Secrecy surrounding elaborate rituals invited suspicion.
In 1826 when Mason George Morgan of Batavia, New York, disappeared
after threatening to reveal Masonic secrets, it was widely believed he was
kidnapped and murdered by his Masonic brothers.
The Masons were condemned by the press, various churches, and by many
politicians. Hysteria rose to a fevered pitch.
The election of anti-Masonic
candidates to state offices in New York, led to the creation of a national
political party. In 1831, the
Anti-Masonic Party nominated William Wirt--oddly enough a Mason--to oppose
Andrew Jackson, who, though not a Mason, was rumored to harbor Masonic
sentiments. That campaign--of
course--was unsuccessful. When
national attention shifted to more pressing concerns--the abolition of slavery
and the war with Mexico, the party gradually lost favor.
Disconsolate members later formed the Whig party, the predecessor to
the modern Republicans.
By the
later half of the Nineteenth Century, Freemasonry regained it favor, with
nearly half of the American male population professing Masonic ideals.
The late Victorian Age was a stifling time for many, with tyrannical
social restrictions and a strict code of public conduct.
Masonry provided a socially acceptable escape from drab everyday
existence. Once inside the
Masonic temple, a member could shed his tie and collar, don elaborate robes
and be transported back to grand and mysterious ancient times.
Freemasonry grew at an astounding rate.
Between 1896 and 1914--the year Pelican Rapids' Masons organized--some
four hundred new lodges were formed nationwide.
Imitators
followed. There was a Knights of
Pythias lodge in Pelican Rapids, Parkers Prairie, and Dent; the Knights of the
Maccabees in Fergus Falls; lodges of the Brotherhood of American Yeoman and
the Royal Arcenam scattered across Otter Tail and Becker counties.
The Independent Order of Odd Fellows, the region's second largest
fraternal group, had members nearly everywhere.
American
Freemasonry got a big boost in 1933, when Adolf Hitler lumped Masons with Jews
and Communists and assigned them the blame for Germany's defeat in World War I
and the suffering of the Great Depression.
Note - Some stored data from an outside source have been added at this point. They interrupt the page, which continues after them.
/-- Byte b of an element holds bits [8b+7:8b] of the value (20_memory.md R52). -/
theorem State.byte_write_inside (s : State) (S : Space) (k : Nat) (v : Word) {b : Nat} (hb : b < S.bytes) :
    (s.write S k v).mem.read (S.addr k + b) = some (BitVec.ofNat 8 (v.toNat / 2 ^ (8 * b))) := by
  rw [State.write_mem, Memory.read_writeLE, if_pos (by omega), Nat.add_sub_cancel_left]
  congr 1
  exact BitVec.eq_of_toNat_eq (by simp [Nat.shiftRight_eq_div_pow])

/-! ## An admitted read -/

/-- The free value of an n-byte read has the element's width. -/
theorem freeRead_lt (d n : Nat) : (Config.freeRead d &&& BitVec.ofNat 32 (2 ^ (8 * n) - 1)).toNat < 2 ^ (8 * n) := by
  have hpos : 0 < 2 ^ (8 * n) := Nat.two_pow_pos _
  rw [BitVec.toNat_and, BitVec.toNat_ofNat]
  have := Nat.and_le_right (n := (Config.freeRead d).toNat) (m := (2 ^ (8 * n) - 1) % 2 ^ 32)
  have := Nat.mod_le (2 ^ (8 * n) - 1) (2 ^ 32)
  omega

theorem hostRead_value {s : State} {a : Word} {n : Nat} {T : Target} {v : Word} (ht : target s.params a n = some T)
    (hv : s.readTarget T = some v) : hostRead a n s = s.reply v := by
  simp only [hostRead, ht, hv]

theorem hostRead_unwritten {s : State} {a : Word} {n : Nat} {T : Target} (ht : target s.params a n = some T)
    (hv : s.readTarget T = none) : hostRead a n s = s.replyFree n := by
  simp only [hostRead, ht, hv]

/-- A step that meets a read of a written element returns its value and changes nothing else. -/
theorem step_read_value {s : State} {a : Word} {n : Nat} {rest : List HostAccess} {T : Target} {v : Word}
    (hb : s.status.busy = false) (hs : s.script = .read a n :: rest) (ht : target s.params a n = some T)
    (hv : s.readTarget T = some v) : step s = .next { s with script := rest, replies := v :: s.replies } := by
  rw [step_read hs hb, hostRead_value (s := { s with script := rest }) ht hv]
  rfl

/-- A step that meets a read of an unwritten element returns the next draw and changes nothing else. -/
theorem step_read_unwritten {s : State} {a : Word} {n : Nat} {rest : List HostAccess} {T : Target}
    (hb : s.status.busy = false) (hs : s.script = .read a n :: rest) (ht : target s.params a n = some T)
    (hv : s.readTarget T = none) : ∃ v : Word, v.toNat < 2 ^ (8 * n) ∧
      step s = .next { s with script := rest, replies := v :: s.replies, draws := s.draws + 1 } := by
  refine ⟨_, freeRead_lt s.draws n, ?_⟩
  rw [step_read hs hb, hostRead_unwritten (s := { s with script := rest }) ht hv]
  rfl

/-- The four words of a written slot (30_encoding.md R82). -/
theorem State.readSlot_words {s : State} {cls : ScaleClass} {n : Nat} {e : VectorEntry} (h : s.readSlot cls n = some e) :
    s.mem.readLE (cls.slotAddr n) 4 = some e.back ∧ s.mem.readLE (cls.slotAddr n + 4) 4 = some e.centre ∧
    s.mem.readLE (cls.slotAddr n + 8) 4 = some e.front ∧
    ∃ g, s.mem.readLE (cls.slotAddr n + 12) 4 = some g ∧ g.getLsbD 0 = e.hasFront := by
  unfold State.readSlot Memory.readSlot at h
  split at h
  · next b c f g hb hc hf hg =>
    cases h
    exact ⟨hb, hc, hf, g, hg, rfl⟩
  · cases h

/-- Word j of a written slot. -/
theorem State.readTarget_slotWord {s : State} {cls : ScaleClass} {n j : Nat} {e : VectorEntry} (hn : n < s.params.vecCap)
    (hj : j < 4) (h : s.readSlot cls n = some e) :
    ∃ v, s.readTarget (.slotWord cls n j) = some v ∧ (j = 0 → v = e.back) ∧ (j = 1 → v = e.centre) ∧
      (j = 2 → v = e.front) ∧ (j = 3 → v.getLsbD 0 = e.hasFront ∧ (s.slotsOk → v = if e.hasFront then 1 else 0)) := by
  obtain ⟨hb, hc, hf, g, hg, hflag⟩ := State.readSlot_words h
  have hword : s.slotsOk → g = if e.hasFront then 1 else 0 := fun hok => by
    simpa [hg] using hok.flags hn h
  have hread : s.readTarget (.slotWord cls n j) = s.mem.readLE (cls.slotAddr n + 4 * j) 4 :=
    if_pos (Option.isSome_iff_exists.2 ⟨e, h⟩)
  rw [hread]
  generalize cls.slotAddr n = a at hb hc hf hg
  obtain rfl | rfl | rfl | rfl : j = 0 ∨ j = 1 ∨ j = 2 ∨ j = 3 := by omega
  · exact ⟨_, hb, by simp⟩
  · exact ⟨_, hc, by simp⟩
  · exact ⟨_, hf, by simp⟩
  · exact ⟨g, hg, by simp, by simp, by simp, fun _ => ⟨hflag, hword⟩⟩

/-! ### The word of a register -/

/-- The word of a register in plain arithmetic (10_state.md R23): the layouts of STATUS and FAULT_INFO, a field, or, where only
the parameters fix the value, what it is after a reset. -/
theorem State.toNat_readReg (s : State) (r : Reg) : (s.readReg r).toNat = regWord s r := by
  have hreset := congrArg BitVec.toNat (s.softReset_readReg r)
  cases r
  case status => exact s.status.toNat_toWord
  case faultInfo => exact s.faultInfo.toNat_toWord
  case fragCount => exact BitVec.toNat_ofNat ..
  case std | vtStart | vtLen | vtField | geomBpl | geomCl | geomFpl | geomLpf | stitchLen | blankY | blankC =>
    exact BitVec.toNat_setWidth_of_le (by decide)
  case ctrl | arg0 | arg1 | arg2 | arg3 | cmd | result0 => rfl
  all_goals exact hreset

theorem State.readReg_eq_regWord (s : State) (r : Reg) : s.readReg r = BitVec.ofNat 32 (regWord s r) := by
  rw [← s.toNat_readReg r, BitVec.ofNat_toNat, BitVec.setWidth_eq]
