-- ==== Sys2Proof/Word.lean ====
section
/-! DEFINITION. The word types of the block: 32-bit registers, one-bit and eight-bit data elements
(00_scope.md R12, 10_state.md R21 and R38). -/

namespace Sys2Proof

/-- A register or a command word: 32 bits, bit 0 the least significant (00_scope.md R12). -/
abbrev Word := BitVec 32

/-- One element of `ACK_MEM`, `BITSEQ`, `C_BUF`, `ALLOC`: one bit (10_state.md R38). `true` is 1. -/
abbrev Bit := Bool

/-- One element of `LLR_MEM`, `OUT_MEM`, `D_BUF`: eight bits (10_state.md R38). An LLR is its two's
complement reading, `BitVec.toInt` (00_scope.md R12). -/
abbrev Byte := BitVec 8

/-- Bit `b` as the number 0 or 1. -/
abbrev bitNum (b : Bit) : Nat := b.toNat

end Sys2Proof
end

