-- ==== Sys2Proof/Certificates/Slice0/Obligations.lean ====
section
/-! DEFINITION. The statements for the provers. A docstring names the rule of the spec a statement formalises. A
command's statement says when it completes (`Completes`, with the whole register bank, everything it stores and
everything it keeps) and, where it can, which error it raises otherwise (`Raises`). -/

open Sys2Proof Sys2Proof.Machine

/-! ## Command words -/

/-- Some words of 30_encoding.md R83 and what they decode to, with one of each way to be illegal. -/
def Obligations.WrittenWordsDecode : Prop :=
  decodeWord 0x00000001 = .ok .pucchE ∧ decodeWord 0x00000003 = .ok .puschCsi1NofBits ∧
    decodeWord 0x00000009 = .ok .unpackPucch ∧ decodeWord 0x00000010 = .ok .encode ∧
    decodeWord 0x00000013 = .ok .dec1Bit ∧ decodeWord 0x00000016 = .ok .encRm ∧
    decodeWord 0x00000019 = .ok .decPolar ∧ decodeWord 0x00000020 = .ok .encPucch ∧
    decodeWord 0x00000025 = .ok .decPuschCsi1 ∧ decodeWord 0x00000005 = .error .unknownOpcode ∧
    decodeWord 0x00000116 = .error .reservedBits

/-- 30_encoding.md R82: of every word, whether it is a command and which, or in which way it is illegal. -/
def Obligations.EveryWordIsOneCommandOrIllegal : Prop :=
  ∀ w : Word,
    (∀ i, decodeWord w = .ok i ↔ w = encodeWord i) ∧
      (decodeWord w = .error .reservedBits ↔ 256 ≤ w.toNat) ∧
      (decodeWord w = .error .unknownOpcode ↔ w.toNat < 256 ∧ ∀ i, w ≠ encodeWord i)

/-- 10_state.md R23: a write of `CMD` executes the command the word encodes as one step, in the state with the host's
next transaction taken off; the register stores nothing and reads 0. -/
def Obligations.CommandWriteExecutesItsCommand : Prop :=
  ∀ (s : State) (w : Word) (rest : List HostOp), s.pending = .wr 0 w :: rest →
    (∀ i, decodeWord w = .ok i → step s = exec i { s with pending := rest }) ∧
      (∀ e, decodeWord w = .error e → step s = .next (State.illegalCommand { s with pending := rest })) ∧
      hostReadReg s 0 = 0

/-- 30_encoding.md R85, R86: a word with a bit of 31:8 set, or an opcode outside the map, raises `IllegalCommand`,
which changes nothing but `DONE`, `ERR`, `ERRCODE` and `PHASE`. -/
def Obligations.IllegalWordChangesOnlyStatus : Prop :=
  ∀ (s : State) (w : Word) (rest : List HostOp), s.pending = .wr 0 w :: rest →
    (256 ≤ w.toNat ∨ w.toNat = 0 ∨ (0x05 ≤ w.toNat ∧ w.toNat ≤ 0x07) ∨ (0x0B ≤ w.toNat ∧ w.toNat ≤ 0x0F) ∨
        (0x1A ≤ w.toNat ∧ w.toNat ≤ 0x1F) ∨ 0x26 ≤ w.toNat) →
      step s =
        .next
          { s with
            pending := rest
            status := { done := true, err := true, valid := s.status.valid, phase := .error, errCode := 12 } }

/-! ## The host -/

/-- 10_state.md R21, R22, R27: what every register reads after a host write of register `n`. A read-only or reserved
number ignores the write, a threshold takes only a finite positive binary32 pattern (the patterns from 1 to
0x7F7FFFFF) and else 0.5, any other register takes the word. -/
def Obligations.HostRegisterWrite : Prop :=
  ∀ (s : State) (n : Nat) (v : Word) (rest : List HostOp), s.pending = .wr n v :: rest → 0 < n → n < 64 →
    ∃ t, step s = .next t ∧ t = { s with pending := rest, regs := t.regs } ∧
      ∀ m, m < 64 →
        hostReadReg t m =
          if m = n ∧ n ∈ hostWritableNumbers then
            if n = 5 ∨ n = 6 then if 0 < v.toNat ∧ v.toNat < 0x7F800000 then v else 0x3F000000 else v
          else hostReadReg s m

/-- 20_memory.md R61, R69: a host write of one element of a host-visible memory changes that element and nothing
else. -/
def Obligations.HostMemoryWrite : Prop :=
  ∀ (s : State) (i : Nat) (rest : List HostOp),
    (∀ v, s.pending = .wmBit .ackMem i v :: rest → i < 1706 →
        ∃ t, step s = .next t ∧ t = { s with pending := rest, ackMem := t.ackMem } ∧
          ∀ a, readBit t.ackMem a = if a = i then v else readBit s.ackMem a) ∧
      (∀ v, s.pending = .wmBit .bitSeq i v :: rest → i < 1706 →
        ∃ t, step s = .next t ∧ t = { s with pending := rest, bitSeq := t.bitSeq } ∧
          ∀ a, readBit t.bitSeq a = if a = i then v else readBit s.bitSeq a) ∧
      (∀ v, s.pending = .wmByte .llrMem i v :: rest → i < s.params.eMax →
        ∃ t, step s = .next t ∧ t = { s with pending := rest, llrMem := t.llrMem } ∧
          ∀ a, readByte t.llrMem a = if a = i then v else readByte s.llrMem a) ∧
      (∀ v, s.pending = .wmByte .outMem i v :: rest → i < s.params.eMax →
        ∃ t, step s = .next t ∧ t = { s with pending := rest, outMem := t.outMem } ∧
          ∀ a, readByte t.outMem a = if a = i then v else readByte s.outMem a)

/-- 20_memory.md R69: a host read returns the register or the element and changes nothing ("All reads are
idempotent"). `busRead` is the model's own record of the word returned (log entry 1). -/
def Obligations.HostReadChangesNothing : Prop :=
  ∀ (s : State) (i : Nat) (rest : List HostOp),
    (s.pending = .rd i :: rest → i < 64 → step s = .next { s with pending := rest, busRead := hostReadReg s i }) ∧
      (s.pending = .rmBit .ackMem i :: rest → i < 1706 →
        step s = .next { s with pending := rest, busRead := if readBit s.ackMem i then 1 else 0 }) ∧
      (s.pending = .rmBit .bitSeq i :: rest → i < 1706 →
        step s = .next { s with pending := rest, busRead := if readBit s.bitSeq i then 1 else 0 }) ∧
      (s.pending = .rmByte .llrMem i :: rest → i < s.params.eMax →
        step s = .next { s with pending := rest, busRead := (readByte s.llrMem i).setWidth 32 }) ∧
      (s.pending = .rmByte .outMem i :: rest → i < s.params.eMax →
        step s = .next { s with pending := rest, busRead := (readByte s.outMem i).setWidth 32 })

/-- 20_memory.md R72 with R61: a step answers a next state, unless the next transaction is a host access that names
no existing register or element, or an internal space; then it is refused. Two clauses are the model's choice: that a
register number of 64 or more is refused (log entry 6), and that with no transaction pending a step changes nothing
(log entry 7). -/
def Obligations.OnlyMeaninglessAccessesAreRefused : Prop :=
  ∀ s : State,
    (s.pending = [] → step s = .next s) ∧
      ∀ op rest, s.pending = op :: rest →
        (meaningless s.params op → ∃ r, step s = .refused r) ∧ (¬meaningless s.params op → ∃ t, step s = .next t)

/-! ## Reset -/

/-- 10_state.md R50, with R22: after reset every register reads 0 but for the two thresholds, which read the pattern
of 0.5, and every element of every memory is a free value. -/
def Obligations.ResetLeavesMemoriesFree : Prop :=
  (∀ n, n < 64 → hostReadReg State.reset n = if n = 5 ∨ n = 6 then 0x3F000000 else 0) ∧
    (∃ d, ∀ a, readBit State.reset.ackMem a = Config.anyBit d a) ∧
    (∃ d, ∀ a, readBit State.reset.bitSeq a = Config.anyBit d a) ∧
    (∃ d, ∀ a, readByte State.reset.llrMem a = Config.anyByte d a) ∧
    (∃ d, ∀ a, readByte State.reset.outMem a = Config.anyByte d a) ∧
    (∃ d, ∀ a, readBit State.reset.cBuf a = Config.anyBit d a) ∧
    (∃ d, ∀ a, readBit State.reset.alloc a = Config.anyBit d a) ∧
    ∃ d, ∀ a, readByte State.reset.dBuf a = Config.anyByte d a

/-- 70_reset_and_hazards.md R360, R361: the reset event in any state. That the ports stay bound and the host's
transactions go on is the model's choice (log entry 8). -/
def Obligations.ResetEventRestoresRegisters : Prop :=
  ∀ (s : State) (rest : List HostOp), s.pending = .reset :: rest →
    ∃ t, step s = .next t ∧ t.status.word = 0 ∧
      (∀ n, n < 64 → hostReadReg t n = if n = 5 ∨ n = 6 then 0x3F000000 else 0) ∧
      BitsFree s t t.ackMem ∧ BitsFree s t t.bitSeq ∧ BytesFree s t t.llrMem ∧ BytesFree s t t.outMem ∧
      BitsFree s t t.cBuf ∧ BitsFree s t t.alloc ∧ BytesFree s t t.dBuf ∧
      t.params = s.params ∧ t.ports = s.ports ∧ t.pending = rest ∧ t.busRead = s.busRead

/-! ## The invariant -/

/-- The invariant holds after reset (70_reset_and_hazards.md R361). -/
def Obligations.ResetMeetsTheInvariant : Prop := Inv State.reset

/-- Every step keeps the invariant: memories stay canonical and inside their capacities (10_state.md R38,
46_transport.md R292), the thresholds stay finite positive (10_state.md R27), `STATUS` stays consistent (R24, R30,
60_exceptions.md R331). -/
def Obligations.StepKeepsTheInvariant : Prop := ∀ s t : State, Inv s → step s = .next t → Inv t

/-- Whatever word the host writes to `CMD`, the step is safe (70_reset_and_hazards.md R373, 30_encoding.md R82). -/
def Obligations.CommandWriteIsASafeStep : Prop :=
  ∀ (s : State) (w : Word) (rest : List HostOp), Inv s → s.pending = .wr 0 w :: rest → SafeStep s

/-! ## STATUS and errors -/

/-- 10_state.md R24, R30: the layout of the word a read of `STATUS` returns. -/
def Obligations.StatusWordLayout : Prop :=
  ∀ s : State,
    (hostReadReg s 1).getLsbD 0 = s.status.done ∧ (hostReadReg s 1).getLsbD 1 = s.status.err ∧
      (hostReadReg s 1).getLsbD 2 = s.status.valid ∧ (hostReadReg s 1).getLsbD 3 = false ∧
      (hostReadReg s 1).extractLsb' 4 4 =
        (match s.status.phase with
        | .idle => 0
        | .packedPayload => 1
        | .sized => 2
        | .smallBlock => 3
        | .polar => 4
        | .emitted => 5
        | .error => 6) ∧
      (hostReadReg s 1).extractLsb' 8 8 = s.status.errCode ∧ (hostReadReg s 1).extractLsb' 16 16 = 0

/-- 60_exceptions.md R334: what a command that ends with an error leaves, for every command and every error it
reaches, and which errors those can be (R332); and the exception R334 makes for `IllegalCommand`. That `BITSEQ` is free
after every raise, of a command that does not write it too, is the model's choice (log entry 11): R334's list makes it
`any`, R334's prose keeps every memory the command's rule does not list under "writes". -/
def Obligations.ErrorEntry : Prop :=
  (∀ (i : Instr) (s t : State), exec i s = .next t → t.status.err = true → ∃ k ∈ mayRaise i, Raised i k s t) ∧
    ∀ (w : Word) (e : DecodeError) (s : State), decodeWord w = .error e →
      runWord w s =
        .next
          { s with
            status := { done := true, err := true, valid := s.status.valid, phase := .error, errCode := 12 } }

/-- 70_reset_and_hazards.md R373 and 20_memory.md R70: every command answers a next state, and when it has raised no
error it has written only what its rule lists: `STATUS`, with `VALID` changed by a decoding command alone (10_state.md
R35); `RES_E` and `RES_A` in the commands that write them, with the command's `E` and `A` (R25); `SR` in the two that
unpack it; the first `writtenAck` elements of `ACK_MEM`, `writtenBits` of `BITSEQ`, `writtenOut` of `OUT_MEM`, all inside
the capacities; and behind the CSI port `csi.nof_bits()` bits, in the two commands that call `csi.unpack`. -/
def Obligations.SuccessWritesOnlyItsOutputs : Prop :=
  ∀ (i : Instr) (s : State), ∃ t, exec i s = .next t ∧
    (t.status.err = false →
      t.status = { done := true, err := false, valid := t.status.valid, phase := finalPhase i, errCode := 0 } ∧
        (commandClass i ≠ .decoding → t.status.valid = s.status.valid) ∧
        t.regs =
          { s.regs with
            resE := if writesResE i then BitVec.ofNat 32 (codedBits s i) else s.regs.resE
            resA := if writesResA i then BitVec.ofNat 32 (payloadBits s i) else s.regs.resA
            sr := if writesSr i then t.regs.sr else s.regs.sr } ∧
        (writtenAck s i ≤ 1706 ∧ ∀ a, writtenAck s i ≤ a → readBit t.ackMem a = readBit s.ackMem a) ∧
        (writtenBits s i ≤ 1706 ∧ ∀ a, writtenBits s i ≤ a → readBit t.bitSeq a = readBit s.bitSeq a) ∧
        (writtenOut s i ≤ s.params.eMax ∧ ∀ a, writtenOut s i ≤ a → readByte t.outMem a = readByte s.outMem a) ∧
        (∃ stored : Option (List Bit),
          t.ports = portsAfterUnpack s.ports stored ∧
            stored.map List.length = if deliversCsi s i then some s.ports.csi.nofBits else none) ∧
        InputsKept s t)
Suddenly, Freemasonry became identified with patriotism.
With
nearly three million members, the Masons remain America's largest fraternal
organization. They continue to
exert enormous social, economic, and political influence.
Locally, the names appearing on Masonic membership roles
reads like an historical Who's Who of community leadership--mayors,
judges, bankers, doctors, politicians, and policemen.
O. J. Lee, C. W. Sherin, W. R. Frazee, A. C. Meland, and Dr. Theodore
Satersmoen were all members of Otter Tail Lodge Number 284 in the early days.
Ironically,
the Masons' influence and prestige continues to give rise to occasional
criticism. The Masonic bond, some
claim, transcends other social and religious obligations.
The Catholic Church remains officially skeptical--though some Catholics
are also Masons. The constitution
of Zion Lutheran Church of rural Dunn Township, until fairly recently,
contained a section cautioning against "conflicting loyalties" and
even forbade Masonic rites at church funerals.
And at the trial of members of the Posse Comitatus following the deadly
shootout at Medina, North Dakota, several defendants objected to the judge and
prosecutor wearing rings bearing the Masonic logo, calling them "Masonic
devils." Even today, an
occasional wild Pentecostal radio preacher blasting on the late night AM bands
will pick apart the imagery on a dollar bill, citing George Washington's
Masonic membership, and trying to make something of the symbolism of the Great
Seal of the United States, the pyramid, the "all-seeing Masonic eye"
and Novus Ordo Seclorum--"new world order."
After all, George Bush--who championed a new world order after the
collapse of Communism--was a Mason, too.
People
continue to fear what they do not understand.
And history, as they say, continuously repeats itself.